--- Problem ---
Return the run of lines below that opens with the line containing "below ARGSZ. -/" and closes with the line containing "def State.freshCode (s", keeping each one exact.

--- Records to use ---
○ ○ ○ ○ ○ ○ ○

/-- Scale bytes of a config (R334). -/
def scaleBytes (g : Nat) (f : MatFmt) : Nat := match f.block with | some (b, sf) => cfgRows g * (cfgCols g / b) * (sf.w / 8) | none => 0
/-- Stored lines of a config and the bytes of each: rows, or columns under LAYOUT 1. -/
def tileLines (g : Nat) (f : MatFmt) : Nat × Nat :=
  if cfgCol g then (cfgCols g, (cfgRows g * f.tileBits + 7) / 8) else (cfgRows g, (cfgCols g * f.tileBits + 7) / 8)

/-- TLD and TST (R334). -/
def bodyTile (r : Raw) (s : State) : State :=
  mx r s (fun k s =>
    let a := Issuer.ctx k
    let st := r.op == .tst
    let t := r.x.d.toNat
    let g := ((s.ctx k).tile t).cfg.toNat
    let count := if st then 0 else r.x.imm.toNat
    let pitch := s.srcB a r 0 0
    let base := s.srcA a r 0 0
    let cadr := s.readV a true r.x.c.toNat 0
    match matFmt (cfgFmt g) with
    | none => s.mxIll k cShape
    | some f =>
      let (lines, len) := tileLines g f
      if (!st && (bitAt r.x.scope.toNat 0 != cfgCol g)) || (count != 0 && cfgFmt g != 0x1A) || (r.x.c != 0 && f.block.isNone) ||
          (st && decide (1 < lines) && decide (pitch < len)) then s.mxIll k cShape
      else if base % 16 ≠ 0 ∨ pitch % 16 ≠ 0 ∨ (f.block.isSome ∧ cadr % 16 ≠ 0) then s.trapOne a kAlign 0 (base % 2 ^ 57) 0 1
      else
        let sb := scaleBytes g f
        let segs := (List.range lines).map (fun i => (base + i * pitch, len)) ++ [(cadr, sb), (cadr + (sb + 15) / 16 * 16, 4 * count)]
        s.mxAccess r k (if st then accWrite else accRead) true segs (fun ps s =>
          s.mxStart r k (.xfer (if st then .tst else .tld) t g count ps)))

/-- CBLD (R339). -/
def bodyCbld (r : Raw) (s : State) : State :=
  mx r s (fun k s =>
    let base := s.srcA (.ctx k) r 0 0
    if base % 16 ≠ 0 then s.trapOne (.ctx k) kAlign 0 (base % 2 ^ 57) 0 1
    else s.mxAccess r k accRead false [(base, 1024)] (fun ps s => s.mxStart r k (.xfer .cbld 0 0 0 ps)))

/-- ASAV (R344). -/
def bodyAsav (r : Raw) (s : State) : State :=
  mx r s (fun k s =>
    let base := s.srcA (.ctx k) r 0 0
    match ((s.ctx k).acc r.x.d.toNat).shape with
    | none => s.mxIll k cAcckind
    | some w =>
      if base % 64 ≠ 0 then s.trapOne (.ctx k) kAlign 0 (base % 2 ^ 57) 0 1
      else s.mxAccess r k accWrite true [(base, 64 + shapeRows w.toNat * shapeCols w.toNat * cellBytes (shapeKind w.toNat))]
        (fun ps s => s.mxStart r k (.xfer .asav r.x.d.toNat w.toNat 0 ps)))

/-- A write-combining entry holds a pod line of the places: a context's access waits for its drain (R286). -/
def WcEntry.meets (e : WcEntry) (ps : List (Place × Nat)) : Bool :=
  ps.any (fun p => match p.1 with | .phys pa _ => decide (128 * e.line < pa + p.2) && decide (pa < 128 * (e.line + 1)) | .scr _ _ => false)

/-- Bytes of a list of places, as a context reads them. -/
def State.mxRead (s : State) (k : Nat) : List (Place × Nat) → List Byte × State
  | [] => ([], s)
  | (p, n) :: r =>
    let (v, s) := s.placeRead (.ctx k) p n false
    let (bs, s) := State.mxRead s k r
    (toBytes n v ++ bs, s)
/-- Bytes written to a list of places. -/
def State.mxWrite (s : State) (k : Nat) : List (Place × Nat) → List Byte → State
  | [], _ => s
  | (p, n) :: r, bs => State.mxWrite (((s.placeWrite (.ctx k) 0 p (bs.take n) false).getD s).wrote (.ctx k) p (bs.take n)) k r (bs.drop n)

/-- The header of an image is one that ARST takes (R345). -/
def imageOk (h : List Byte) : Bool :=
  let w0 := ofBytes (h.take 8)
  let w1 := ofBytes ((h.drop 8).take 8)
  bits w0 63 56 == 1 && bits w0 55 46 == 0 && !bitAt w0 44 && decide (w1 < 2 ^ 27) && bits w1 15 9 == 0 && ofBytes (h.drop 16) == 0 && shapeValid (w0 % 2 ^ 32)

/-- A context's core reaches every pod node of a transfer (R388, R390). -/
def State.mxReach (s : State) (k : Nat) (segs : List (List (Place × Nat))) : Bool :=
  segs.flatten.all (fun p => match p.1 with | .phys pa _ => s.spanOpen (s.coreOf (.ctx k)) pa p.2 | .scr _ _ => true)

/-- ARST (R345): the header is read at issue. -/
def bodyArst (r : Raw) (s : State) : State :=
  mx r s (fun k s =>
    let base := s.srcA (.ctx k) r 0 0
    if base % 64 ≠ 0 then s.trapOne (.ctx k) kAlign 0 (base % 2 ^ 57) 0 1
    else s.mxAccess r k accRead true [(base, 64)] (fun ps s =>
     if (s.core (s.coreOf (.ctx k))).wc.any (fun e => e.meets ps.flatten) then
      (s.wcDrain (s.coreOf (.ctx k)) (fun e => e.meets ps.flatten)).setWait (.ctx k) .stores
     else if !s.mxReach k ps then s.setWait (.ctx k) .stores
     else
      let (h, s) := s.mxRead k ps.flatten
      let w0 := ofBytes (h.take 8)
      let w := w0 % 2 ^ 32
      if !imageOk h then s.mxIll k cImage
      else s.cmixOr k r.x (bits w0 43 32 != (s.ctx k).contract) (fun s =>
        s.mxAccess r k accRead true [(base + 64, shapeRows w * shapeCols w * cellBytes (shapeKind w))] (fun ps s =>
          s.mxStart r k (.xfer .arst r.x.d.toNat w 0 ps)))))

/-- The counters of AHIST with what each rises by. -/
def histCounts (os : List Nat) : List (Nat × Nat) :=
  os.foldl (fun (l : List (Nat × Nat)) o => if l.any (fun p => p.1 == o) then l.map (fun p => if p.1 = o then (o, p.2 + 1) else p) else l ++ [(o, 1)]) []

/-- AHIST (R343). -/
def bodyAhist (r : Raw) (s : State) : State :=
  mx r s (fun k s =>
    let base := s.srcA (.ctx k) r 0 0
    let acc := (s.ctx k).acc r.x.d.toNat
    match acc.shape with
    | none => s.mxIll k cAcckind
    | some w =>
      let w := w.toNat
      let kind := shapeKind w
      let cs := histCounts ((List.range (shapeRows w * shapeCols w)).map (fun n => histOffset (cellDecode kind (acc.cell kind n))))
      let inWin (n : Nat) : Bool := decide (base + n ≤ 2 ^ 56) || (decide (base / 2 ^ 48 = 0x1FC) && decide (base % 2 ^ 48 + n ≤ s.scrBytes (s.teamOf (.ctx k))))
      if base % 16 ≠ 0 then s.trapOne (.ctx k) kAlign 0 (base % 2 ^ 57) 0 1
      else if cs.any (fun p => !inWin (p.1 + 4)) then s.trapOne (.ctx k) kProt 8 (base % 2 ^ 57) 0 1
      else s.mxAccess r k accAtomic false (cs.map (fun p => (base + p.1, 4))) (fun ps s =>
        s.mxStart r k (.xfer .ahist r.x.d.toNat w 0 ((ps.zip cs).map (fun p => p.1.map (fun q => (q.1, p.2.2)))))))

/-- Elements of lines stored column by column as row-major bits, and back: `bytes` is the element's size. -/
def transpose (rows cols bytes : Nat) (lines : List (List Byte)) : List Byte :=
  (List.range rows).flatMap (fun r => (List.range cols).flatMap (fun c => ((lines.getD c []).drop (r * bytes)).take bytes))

○ ○ ○ ○ ○ ○ ○

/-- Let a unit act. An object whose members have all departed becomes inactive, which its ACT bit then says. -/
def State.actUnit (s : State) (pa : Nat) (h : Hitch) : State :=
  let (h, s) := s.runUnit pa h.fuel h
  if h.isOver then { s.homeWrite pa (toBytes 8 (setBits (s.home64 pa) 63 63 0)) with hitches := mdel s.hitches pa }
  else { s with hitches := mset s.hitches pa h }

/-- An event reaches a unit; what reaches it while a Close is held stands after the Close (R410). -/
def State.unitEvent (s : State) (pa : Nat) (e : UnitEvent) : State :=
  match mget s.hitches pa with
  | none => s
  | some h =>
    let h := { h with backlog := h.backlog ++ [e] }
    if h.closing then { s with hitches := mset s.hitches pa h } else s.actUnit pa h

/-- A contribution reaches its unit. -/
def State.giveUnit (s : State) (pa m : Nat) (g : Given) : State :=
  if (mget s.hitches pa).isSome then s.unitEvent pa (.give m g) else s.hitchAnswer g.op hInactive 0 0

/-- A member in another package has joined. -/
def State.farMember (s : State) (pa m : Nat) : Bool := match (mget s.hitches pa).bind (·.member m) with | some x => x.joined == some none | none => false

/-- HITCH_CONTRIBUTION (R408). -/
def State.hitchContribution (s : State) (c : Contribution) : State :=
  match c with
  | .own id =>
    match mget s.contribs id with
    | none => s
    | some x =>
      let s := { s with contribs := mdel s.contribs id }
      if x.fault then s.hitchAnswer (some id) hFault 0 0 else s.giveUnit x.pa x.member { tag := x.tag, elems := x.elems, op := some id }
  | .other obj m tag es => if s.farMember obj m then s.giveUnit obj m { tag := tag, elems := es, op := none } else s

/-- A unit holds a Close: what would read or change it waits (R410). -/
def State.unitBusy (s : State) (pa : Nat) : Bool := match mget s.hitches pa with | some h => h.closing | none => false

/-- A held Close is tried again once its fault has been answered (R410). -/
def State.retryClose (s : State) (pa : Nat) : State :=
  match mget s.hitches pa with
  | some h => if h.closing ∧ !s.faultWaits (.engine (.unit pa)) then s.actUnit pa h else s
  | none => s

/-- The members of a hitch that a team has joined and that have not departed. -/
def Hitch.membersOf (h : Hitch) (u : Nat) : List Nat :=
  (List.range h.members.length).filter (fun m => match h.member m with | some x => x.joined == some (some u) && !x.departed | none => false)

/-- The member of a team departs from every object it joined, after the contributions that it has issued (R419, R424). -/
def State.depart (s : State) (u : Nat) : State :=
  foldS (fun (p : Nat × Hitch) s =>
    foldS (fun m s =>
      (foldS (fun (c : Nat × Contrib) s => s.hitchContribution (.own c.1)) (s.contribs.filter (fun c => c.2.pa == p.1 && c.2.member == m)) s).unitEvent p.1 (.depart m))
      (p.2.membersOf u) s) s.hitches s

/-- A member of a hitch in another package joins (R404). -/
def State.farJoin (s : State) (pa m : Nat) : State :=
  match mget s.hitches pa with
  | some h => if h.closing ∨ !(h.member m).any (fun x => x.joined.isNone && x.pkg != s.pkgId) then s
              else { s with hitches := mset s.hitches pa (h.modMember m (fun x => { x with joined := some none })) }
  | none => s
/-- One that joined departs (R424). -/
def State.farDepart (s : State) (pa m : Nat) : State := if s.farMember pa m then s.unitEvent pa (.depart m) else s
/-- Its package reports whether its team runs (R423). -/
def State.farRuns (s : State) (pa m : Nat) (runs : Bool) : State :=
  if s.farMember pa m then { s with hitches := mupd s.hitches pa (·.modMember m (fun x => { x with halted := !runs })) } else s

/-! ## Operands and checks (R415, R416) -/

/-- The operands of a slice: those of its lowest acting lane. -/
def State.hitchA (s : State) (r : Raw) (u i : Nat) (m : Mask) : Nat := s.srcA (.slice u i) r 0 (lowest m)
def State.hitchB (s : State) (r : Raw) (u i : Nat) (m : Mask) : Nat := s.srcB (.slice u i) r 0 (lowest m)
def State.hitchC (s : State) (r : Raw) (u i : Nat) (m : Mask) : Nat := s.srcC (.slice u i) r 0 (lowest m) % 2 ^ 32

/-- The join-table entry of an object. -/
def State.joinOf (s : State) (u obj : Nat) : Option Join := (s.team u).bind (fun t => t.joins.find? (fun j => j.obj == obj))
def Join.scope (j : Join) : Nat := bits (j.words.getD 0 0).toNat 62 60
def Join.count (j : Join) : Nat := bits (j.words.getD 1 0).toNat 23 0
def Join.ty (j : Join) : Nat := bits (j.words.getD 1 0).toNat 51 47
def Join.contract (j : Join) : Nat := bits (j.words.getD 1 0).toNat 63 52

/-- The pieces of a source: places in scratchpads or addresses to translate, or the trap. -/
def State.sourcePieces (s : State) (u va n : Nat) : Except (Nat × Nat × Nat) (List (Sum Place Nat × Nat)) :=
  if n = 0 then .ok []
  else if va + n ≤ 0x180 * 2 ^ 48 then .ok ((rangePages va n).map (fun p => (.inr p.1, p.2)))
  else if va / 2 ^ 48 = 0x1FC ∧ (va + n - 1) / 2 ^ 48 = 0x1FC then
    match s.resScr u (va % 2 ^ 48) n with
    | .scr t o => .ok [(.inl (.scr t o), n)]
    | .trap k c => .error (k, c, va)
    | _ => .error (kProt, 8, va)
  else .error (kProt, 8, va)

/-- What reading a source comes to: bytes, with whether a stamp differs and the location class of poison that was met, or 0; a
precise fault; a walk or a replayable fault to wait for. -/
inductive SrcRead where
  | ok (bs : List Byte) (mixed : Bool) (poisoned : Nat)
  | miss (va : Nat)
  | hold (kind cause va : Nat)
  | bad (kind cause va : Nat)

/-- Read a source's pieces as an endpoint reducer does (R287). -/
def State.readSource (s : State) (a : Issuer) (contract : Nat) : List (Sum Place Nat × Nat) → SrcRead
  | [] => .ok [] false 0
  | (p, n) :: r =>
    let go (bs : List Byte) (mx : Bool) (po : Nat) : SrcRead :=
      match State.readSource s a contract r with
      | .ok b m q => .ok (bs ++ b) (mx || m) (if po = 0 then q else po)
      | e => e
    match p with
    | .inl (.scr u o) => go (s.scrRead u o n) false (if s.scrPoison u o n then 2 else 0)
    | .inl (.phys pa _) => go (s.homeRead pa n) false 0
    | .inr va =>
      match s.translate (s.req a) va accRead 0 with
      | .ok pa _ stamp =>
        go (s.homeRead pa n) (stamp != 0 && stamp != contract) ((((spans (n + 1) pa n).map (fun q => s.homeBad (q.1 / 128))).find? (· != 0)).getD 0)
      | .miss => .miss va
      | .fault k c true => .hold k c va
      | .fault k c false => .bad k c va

○ ○ ○ ○ ○ ○ ○

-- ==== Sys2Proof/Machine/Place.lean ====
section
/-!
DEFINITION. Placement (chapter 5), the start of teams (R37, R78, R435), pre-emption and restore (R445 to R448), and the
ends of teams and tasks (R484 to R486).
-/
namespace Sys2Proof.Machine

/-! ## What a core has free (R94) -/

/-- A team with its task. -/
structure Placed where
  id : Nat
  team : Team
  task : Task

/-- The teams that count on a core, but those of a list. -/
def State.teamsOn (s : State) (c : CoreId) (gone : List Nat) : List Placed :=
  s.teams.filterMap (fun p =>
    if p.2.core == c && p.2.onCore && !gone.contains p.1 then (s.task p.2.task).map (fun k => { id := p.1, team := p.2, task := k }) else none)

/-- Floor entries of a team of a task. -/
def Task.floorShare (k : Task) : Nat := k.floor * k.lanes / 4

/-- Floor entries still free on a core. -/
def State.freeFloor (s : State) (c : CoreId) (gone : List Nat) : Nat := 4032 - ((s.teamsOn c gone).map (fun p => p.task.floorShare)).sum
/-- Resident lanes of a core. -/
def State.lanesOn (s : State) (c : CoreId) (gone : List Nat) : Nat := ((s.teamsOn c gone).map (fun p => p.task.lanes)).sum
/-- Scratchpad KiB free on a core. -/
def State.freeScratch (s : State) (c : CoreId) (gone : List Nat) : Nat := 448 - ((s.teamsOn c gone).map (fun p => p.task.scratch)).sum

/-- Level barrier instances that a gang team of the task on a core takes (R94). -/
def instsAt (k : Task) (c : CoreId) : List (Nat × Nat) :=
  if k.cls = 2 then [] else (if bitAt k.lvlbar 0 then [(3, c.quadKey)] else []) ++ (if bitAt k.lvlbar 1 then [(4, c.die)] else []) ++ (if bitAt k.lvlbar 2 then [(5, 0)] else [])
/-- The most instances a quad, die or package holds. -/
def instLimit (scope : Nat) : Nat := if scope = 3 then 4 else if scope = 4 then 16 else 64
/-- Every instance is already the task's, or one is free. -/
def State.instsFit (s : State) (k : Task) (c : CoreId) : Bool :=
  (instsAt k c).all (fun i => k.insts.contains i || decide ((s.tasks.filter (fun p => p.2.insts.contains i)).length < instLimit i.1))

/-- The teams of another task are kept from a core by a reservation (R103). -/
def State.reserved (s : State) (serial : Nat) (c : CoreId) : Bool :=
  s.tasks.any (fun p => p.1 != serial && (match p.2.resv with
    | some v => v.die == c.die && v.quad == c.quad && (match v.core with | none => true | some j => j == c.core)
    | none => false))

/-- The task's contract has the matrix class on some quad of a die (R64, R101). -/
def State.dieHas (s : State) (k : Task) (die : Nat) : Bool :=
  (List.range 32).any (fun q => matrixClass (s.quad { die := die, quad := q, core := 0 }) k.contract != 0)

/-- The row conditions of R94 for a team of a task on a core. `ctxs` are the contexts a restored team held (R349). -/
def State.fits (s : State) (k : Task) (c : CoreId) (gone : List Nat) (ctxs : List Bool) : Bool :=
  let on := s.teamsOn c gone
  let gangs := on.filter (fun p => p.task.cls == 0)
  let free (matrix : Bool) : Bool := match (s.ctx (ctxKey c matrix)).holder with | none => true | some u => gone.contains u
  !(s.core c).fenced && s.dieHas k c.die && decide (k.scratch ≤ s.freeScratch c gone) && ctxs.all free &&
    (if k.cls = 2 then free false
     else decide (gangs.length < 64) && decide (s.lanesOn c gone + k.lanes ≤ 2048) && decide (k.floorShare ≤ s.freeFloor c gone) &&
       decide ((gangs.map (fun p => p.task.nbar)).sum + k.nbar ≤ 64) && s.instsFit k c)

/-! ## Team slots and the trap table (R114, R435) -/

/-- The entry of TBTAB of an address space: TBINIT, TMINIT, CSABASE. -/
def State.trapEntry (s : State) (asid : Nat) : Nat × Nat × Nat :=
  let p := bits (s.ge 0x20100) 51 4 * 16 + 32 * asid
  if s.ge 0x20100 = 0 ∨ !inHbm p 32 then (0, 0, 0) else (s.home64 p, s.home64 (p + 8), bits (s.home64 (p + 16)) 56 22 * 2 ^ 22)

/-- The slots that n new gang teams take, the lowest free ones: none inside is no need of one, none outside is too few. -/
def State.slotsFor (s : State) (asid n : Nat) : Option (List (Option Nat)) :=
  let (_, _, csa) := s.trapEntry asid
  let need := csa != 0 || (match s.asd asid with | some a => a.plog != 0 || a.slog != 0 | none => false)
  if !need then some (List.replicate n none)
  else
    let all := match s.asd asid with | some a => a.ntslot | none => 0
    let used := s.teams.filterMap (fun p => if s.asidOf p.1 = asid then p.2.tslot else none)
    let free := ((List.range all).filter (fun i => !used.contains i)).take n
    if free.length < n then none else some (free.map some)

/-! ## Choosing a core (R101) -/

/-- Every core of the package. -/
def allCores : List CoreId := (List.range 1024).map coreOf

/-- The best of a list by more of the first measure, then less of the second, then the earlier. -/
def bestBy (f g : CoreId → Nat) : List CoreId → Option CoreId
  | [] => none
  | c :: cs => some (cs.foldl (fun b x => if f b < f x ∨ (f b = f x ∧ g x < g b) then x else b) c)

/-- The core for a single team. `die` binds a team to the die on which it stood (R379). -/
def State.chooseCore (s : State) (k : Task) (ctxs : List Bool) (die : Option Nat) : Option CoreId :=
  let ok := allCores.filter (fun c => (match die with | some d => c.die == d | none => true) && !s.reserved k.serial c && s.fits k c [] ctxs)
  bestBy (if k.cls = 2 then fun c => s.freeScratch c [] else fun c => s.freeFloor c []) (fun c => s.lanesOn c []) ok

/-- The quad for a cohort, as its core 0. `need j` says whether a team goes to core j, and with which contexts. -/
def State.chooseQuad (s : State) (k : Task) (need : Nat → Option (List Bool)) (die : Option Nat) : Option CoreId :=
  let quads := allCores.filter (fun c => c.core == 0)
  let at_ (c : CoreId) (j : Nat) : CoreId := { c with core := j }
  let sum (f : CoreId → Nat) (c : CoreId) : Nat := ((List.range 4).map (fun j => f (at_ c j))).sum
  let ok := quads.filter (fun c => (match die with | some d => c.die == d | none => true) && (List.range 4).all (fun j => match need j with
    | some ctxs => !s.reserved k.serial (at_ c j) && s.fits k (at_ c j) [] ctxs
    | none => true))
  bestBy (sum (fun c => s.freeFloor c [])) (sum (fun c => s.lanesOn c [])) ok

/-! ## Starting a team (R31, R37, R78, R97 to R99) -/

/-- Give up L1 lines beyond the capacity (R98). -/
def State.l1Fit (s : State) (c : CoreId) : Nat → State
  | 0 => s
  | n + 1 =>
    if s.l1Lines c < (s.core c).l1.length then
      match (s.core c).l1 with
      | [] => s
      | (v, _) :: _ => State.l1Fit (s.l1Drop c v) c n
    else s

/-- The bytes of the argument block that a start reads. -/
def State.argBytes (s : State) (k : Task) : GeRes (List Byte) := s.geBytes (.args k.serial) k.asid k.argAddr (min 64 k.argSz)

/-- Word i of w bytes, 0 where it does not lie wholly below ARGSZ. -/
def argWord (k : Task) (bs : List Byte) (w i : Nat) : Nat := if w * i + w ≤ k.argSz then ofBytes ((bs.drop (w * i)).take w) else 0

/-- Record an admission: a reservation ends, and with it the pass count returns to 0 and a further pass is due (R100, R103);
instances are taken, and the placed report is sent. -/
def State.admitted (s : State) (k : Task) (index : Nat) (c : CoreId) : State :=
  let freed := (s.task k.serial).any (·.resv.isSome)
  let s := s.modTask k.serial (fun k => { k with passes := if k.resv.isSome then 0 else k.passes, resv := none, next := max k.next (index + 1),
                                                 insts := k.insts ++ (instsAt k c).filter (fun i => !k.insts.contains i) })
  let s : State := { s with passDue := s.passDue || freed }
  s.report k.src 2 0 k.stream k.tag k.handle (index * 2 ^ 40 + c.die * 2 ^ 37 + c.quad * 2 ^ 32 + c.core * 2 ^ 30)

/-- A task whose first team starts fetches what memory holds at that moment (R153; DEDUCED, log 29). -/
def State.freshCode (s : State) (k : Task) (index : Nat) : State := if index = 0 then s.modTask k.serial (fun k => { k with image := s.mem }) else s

○ ○ ○ ○ ○ ○ ○

--- Result ---
/-- Word i of w bytes, 0 where it does not lie wholly below ARGSZ. -/
def argWord (k : Task) (bs : List Byte) (w i : Nat) : Nat := if w * i + w ≤ k.argSz then ofBytes ((bs.drop (w * i)).take w) else 0

/-- Record an admission: a reservation ends, and with it the pass count returns to 0 and a further pass is due (R100, R103);
instances are taken, and the placed report is sent. -/
def State.admitted (s : State) (k : Task) (index : Nat) (c : CoreId) : State :=
  let freed := (s.task k.serial).any (·.resv.isSome)
  let s := s.modTask k.serial (fun k => { k with passes := if k.resv.isSome then 0 else k.passes, resv := none, next := max k.next (index + 1),
                                                 insts := k.insts ++ (instsAt k c).filter (fun i => !k.insts.contains i) })
  let s : State := { s with passDue := s.passDue || freed }
  s.report k.src 2 0 k.stream k.tag k.handle (index * 2 ^ 40 + c.die * 2 ^ 37 + c.quad * 2 ^ 32 + c.core * 2 ^ 30)

/-- A task whose first team starts fetches what memory holds at that moment (R153; DEDUCED, log 29). -/
def State.freshCode (s : State) (k : Task) (index : Nat) : State := if index = 0 then s.modTask k.serial (fun k => { k with image := s.mem }) else s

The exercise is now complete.